Records shown
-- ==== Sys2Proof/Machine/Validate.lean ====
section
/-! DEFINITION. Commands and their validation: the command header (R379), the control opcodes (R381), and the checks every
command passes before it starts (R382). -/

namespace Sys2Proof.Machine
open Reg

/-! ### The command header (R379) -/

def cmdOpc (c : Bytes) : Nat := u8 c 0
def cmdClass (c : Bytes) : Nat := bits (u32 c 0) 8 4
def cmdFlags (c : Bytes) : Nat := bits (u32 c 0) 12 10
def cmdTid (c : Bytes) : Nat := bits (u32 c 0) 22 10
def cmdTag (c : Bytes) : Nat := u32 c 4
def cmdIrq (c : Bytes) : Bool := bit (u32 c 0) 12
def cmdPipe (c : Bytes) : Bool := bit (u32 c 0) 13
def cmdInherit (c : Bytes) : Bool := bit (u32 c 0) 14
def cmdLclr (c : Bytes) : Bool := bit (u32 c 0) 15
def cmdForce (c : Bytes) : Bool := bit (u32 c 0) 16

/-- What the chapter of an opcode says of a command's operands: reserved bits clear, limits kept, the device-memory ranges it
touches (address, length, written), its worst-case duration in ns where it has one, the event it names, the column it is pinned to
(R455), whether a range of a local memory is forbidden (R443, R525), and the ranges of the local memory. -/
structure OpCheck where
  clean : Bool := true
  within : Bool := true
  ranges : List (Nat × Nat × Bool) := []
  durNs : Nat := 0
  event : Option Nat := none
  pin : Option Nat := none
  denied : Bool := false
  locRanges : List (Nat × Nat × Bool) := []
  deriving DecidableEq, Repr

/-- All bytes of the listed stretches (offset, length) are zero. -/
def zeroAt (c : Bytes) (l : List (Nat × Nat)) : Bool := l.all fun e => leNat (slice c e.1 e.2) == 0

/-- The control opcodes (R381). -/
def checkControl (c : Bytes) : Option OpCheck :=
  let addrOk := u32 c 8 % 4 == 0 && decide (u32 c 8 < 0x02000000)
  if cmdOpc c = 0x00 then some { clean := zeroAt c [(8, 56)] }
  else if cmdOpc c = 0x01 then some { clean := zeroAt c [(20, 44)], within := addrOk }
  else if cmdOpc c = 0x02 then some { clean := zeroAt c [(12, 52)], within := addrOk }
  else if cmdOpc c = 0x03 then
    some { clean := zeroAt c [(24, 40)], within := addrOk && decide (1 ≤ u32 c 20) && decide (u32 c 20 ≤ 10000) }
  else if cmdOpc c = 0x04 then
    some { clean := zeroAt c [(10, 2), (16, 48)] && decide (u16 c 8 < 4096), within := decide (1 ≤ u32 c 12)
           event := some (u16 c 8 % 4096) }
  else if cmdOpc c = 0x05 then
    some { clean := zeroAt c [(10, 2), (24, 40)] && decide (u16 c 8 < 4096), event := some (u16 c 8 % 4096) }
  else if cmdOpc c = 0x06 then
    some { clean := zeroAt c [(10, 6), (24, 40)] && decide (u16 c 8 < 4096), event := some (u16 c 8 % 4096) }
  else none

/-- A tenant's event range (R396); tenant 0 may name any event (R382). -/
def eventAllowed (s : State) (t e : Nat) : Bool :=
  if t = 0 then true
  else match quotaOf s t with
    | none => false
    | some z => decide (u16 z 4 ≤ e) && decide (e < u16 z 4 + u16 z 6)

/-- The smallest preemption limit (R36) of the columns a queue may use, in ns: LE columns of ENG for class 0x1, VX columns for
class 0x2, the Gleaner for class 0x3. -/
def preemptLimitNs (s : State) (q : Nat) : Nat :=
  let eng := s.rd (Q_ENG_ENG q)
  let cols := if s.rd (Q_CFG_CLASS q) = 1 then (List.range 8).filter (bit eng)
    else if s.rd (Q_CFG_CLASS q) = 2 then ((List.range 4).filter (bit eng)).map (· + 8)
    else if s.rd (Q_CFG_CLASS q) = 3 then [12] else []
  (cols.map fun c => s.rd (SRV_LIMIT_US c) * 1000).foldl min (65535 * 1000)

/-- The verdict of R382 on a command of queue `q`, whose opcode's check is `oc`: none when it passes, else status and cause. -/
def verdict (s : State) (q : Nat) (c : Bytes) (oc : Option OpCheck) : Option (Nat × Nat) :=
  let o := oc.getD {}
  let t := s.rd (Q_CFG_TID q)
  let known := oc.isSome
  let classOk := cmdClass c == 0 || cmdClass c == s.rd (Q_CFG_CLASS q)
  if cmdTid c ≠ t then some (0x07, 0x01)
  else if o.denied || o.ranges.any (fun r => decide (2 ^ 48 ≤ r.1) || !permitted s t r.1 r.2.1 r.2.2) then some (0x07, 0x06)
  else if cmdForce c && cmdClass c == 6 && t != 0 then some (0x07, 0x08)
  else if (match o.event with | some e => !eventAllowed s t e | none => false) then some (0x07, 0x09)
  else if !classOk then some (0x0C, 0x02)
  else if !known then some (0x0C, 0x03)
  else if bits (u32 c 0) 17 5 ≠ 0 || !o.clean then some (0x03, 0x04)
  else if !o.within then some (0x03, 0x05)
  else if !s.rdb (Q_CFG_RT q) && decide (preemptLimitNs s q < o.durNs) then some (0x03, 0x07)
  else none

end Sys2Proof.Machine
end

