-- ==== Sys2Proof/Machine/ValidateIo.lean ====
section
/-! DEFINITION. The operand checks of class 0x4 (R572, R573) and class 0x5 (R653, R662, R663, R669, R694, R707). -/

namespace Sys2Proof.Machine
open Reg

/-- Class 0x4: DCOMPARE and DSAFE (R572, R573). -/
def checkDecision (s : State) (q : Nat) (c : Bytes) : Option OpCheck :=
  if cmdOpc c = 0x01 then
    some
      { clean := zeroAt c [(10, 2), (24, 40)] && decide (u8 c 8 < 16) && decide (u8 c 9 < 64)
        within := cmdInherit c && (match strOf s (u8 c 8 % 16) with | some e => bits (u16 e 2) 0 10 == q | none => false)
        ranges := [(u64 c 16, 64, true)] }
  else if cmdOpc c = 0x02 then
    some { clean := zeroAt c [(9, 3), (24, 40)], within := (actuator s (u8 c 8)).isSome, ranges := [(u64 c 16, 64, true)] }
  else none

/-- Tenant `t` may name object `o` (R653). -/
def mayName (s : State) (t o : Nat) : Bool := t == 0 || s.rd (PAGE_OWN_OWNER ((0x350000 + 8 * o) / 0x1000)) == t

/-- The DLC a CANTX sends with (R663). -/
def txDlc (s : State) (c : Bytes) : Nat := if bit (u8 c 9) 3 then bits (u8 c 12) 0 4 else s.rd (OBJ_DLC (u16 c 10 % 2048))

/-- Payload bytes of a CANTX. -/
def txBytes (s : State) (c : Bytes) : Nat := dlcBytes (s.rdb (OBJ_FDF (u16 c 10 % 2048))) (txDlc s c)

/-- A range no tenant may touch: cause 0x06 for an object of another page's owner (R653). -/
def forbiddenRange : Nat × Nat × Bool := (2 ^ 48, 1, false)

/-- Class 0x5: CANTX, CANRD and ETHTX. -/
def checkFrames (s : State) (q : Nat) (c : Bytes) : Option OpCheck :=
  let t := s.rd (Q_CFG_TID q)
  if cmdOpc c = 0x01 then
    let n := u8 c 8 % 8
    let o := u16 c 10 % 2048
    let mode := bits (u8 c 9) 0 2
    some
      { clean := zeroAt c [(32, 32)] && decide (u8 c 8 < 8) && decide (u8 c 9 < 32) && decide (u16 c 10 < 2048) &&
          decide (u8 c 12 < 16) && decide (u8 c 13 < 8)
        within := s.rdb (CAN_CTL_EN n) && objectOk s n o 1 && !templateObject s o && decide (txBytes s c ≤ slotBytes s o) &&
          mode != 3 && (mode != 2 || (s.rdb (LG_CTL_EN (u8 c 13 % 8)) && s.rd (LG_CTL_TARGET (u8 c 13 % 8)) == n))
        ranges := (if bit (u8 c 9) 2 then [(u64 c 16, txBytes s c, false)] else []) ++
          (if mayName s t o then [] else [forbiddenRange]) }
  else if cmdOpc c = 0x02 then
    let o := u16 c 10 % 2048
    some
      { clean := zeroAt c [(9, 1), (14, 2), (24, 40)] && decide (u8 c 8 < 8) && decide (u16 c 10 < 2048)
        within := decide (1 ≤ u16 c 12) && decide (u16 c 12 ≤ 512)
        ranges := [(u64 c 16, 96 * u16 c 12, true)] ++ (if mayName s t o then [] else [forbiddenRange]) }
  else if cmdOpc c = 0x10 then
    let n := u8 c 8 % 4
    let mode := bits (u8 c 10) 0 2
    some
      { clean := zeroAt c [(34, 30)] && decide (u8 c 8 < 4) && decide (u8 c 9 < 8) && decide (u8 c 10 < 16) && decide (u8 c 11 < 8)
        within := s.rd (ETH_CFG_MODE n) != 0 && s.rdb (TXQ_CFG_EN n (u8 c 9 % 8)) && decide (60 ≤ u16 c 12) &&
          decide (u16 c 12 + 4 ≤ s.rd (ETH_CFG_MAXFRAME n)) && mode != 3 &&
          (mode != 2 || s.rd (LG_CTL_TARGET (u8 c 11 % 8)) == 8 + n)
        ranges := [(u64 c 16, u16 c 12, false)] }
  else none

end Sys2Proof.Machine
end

Your objective
Only the lines from the one with "within := s.rdb" through the last line of the records belong in the answer, each copied exactly.

Task answer
        within := s.rdb (CAN_CTL_EN n) && objectOk s n o 1 && !templateObject s o && decide (txBytes s c ≤ slotBytes s o) &&
          mode != 3 && (mode != 2 || (s.rdb (LG_CTL_EN (u8 c 13 % 8)) && s.rd (LG_CTL_TARGET (u8 c 13 % 8)) == n))
        ranges := (if bit (u8 c 9) 2 then [(u64 c 16, txBytes s c, false)] else []) ++
          (if mayName s t o then [] else [forbiddenRange]) }
  else if cmdOpc c = 0x02 then
    let o := u16 c 10 % 2048
    some
      { clean := zeroAt c [(9, 1), (14, 2), (24, 40)] && decide (u8 c 8 < 8) && decide (u16 c 10 < 2048)
        within := decide (1 ≤ u16 c 12) && decide (u16 c 12 ≤ 512)
        ranges := [(u64 c 16, 96 * u16 c 12, true)] ++ (if mayName s t o then [] else [forbiddenRange]) }
  else if cmdOpc c = 0x10 then
    let n := u8 c 8 % 4
    let mode := bits (u8 c 10) 0 2
    some
      { clean := zeroAt c [(34, 30)] && decide (u8 c 8 < 4) && decide (u8 c 9 < 8) && decide (u8 c 10 < 16) && decide (u8 c 11 < 8)
        within := s.rd (ETH_CFG_MODE n) != 0 && s.rdb (TXQ_CFG_EN n (u8 c 9 % 8)) && decide (60 ≤ u16 c 12) &&
          decide (u16 c 12 + 4 ≤ s.rd (ETH_CFG_MAXFRAME n)) && mode != 3 &&
          (mode != 2 || s.rd (LG_CTL_TARGET (u8 c 11 % 8)) == 8 + n)
        ranges := [(u64 c 16, u16 c 12, false)] }
  else none

end Sys2Proof.Machine
end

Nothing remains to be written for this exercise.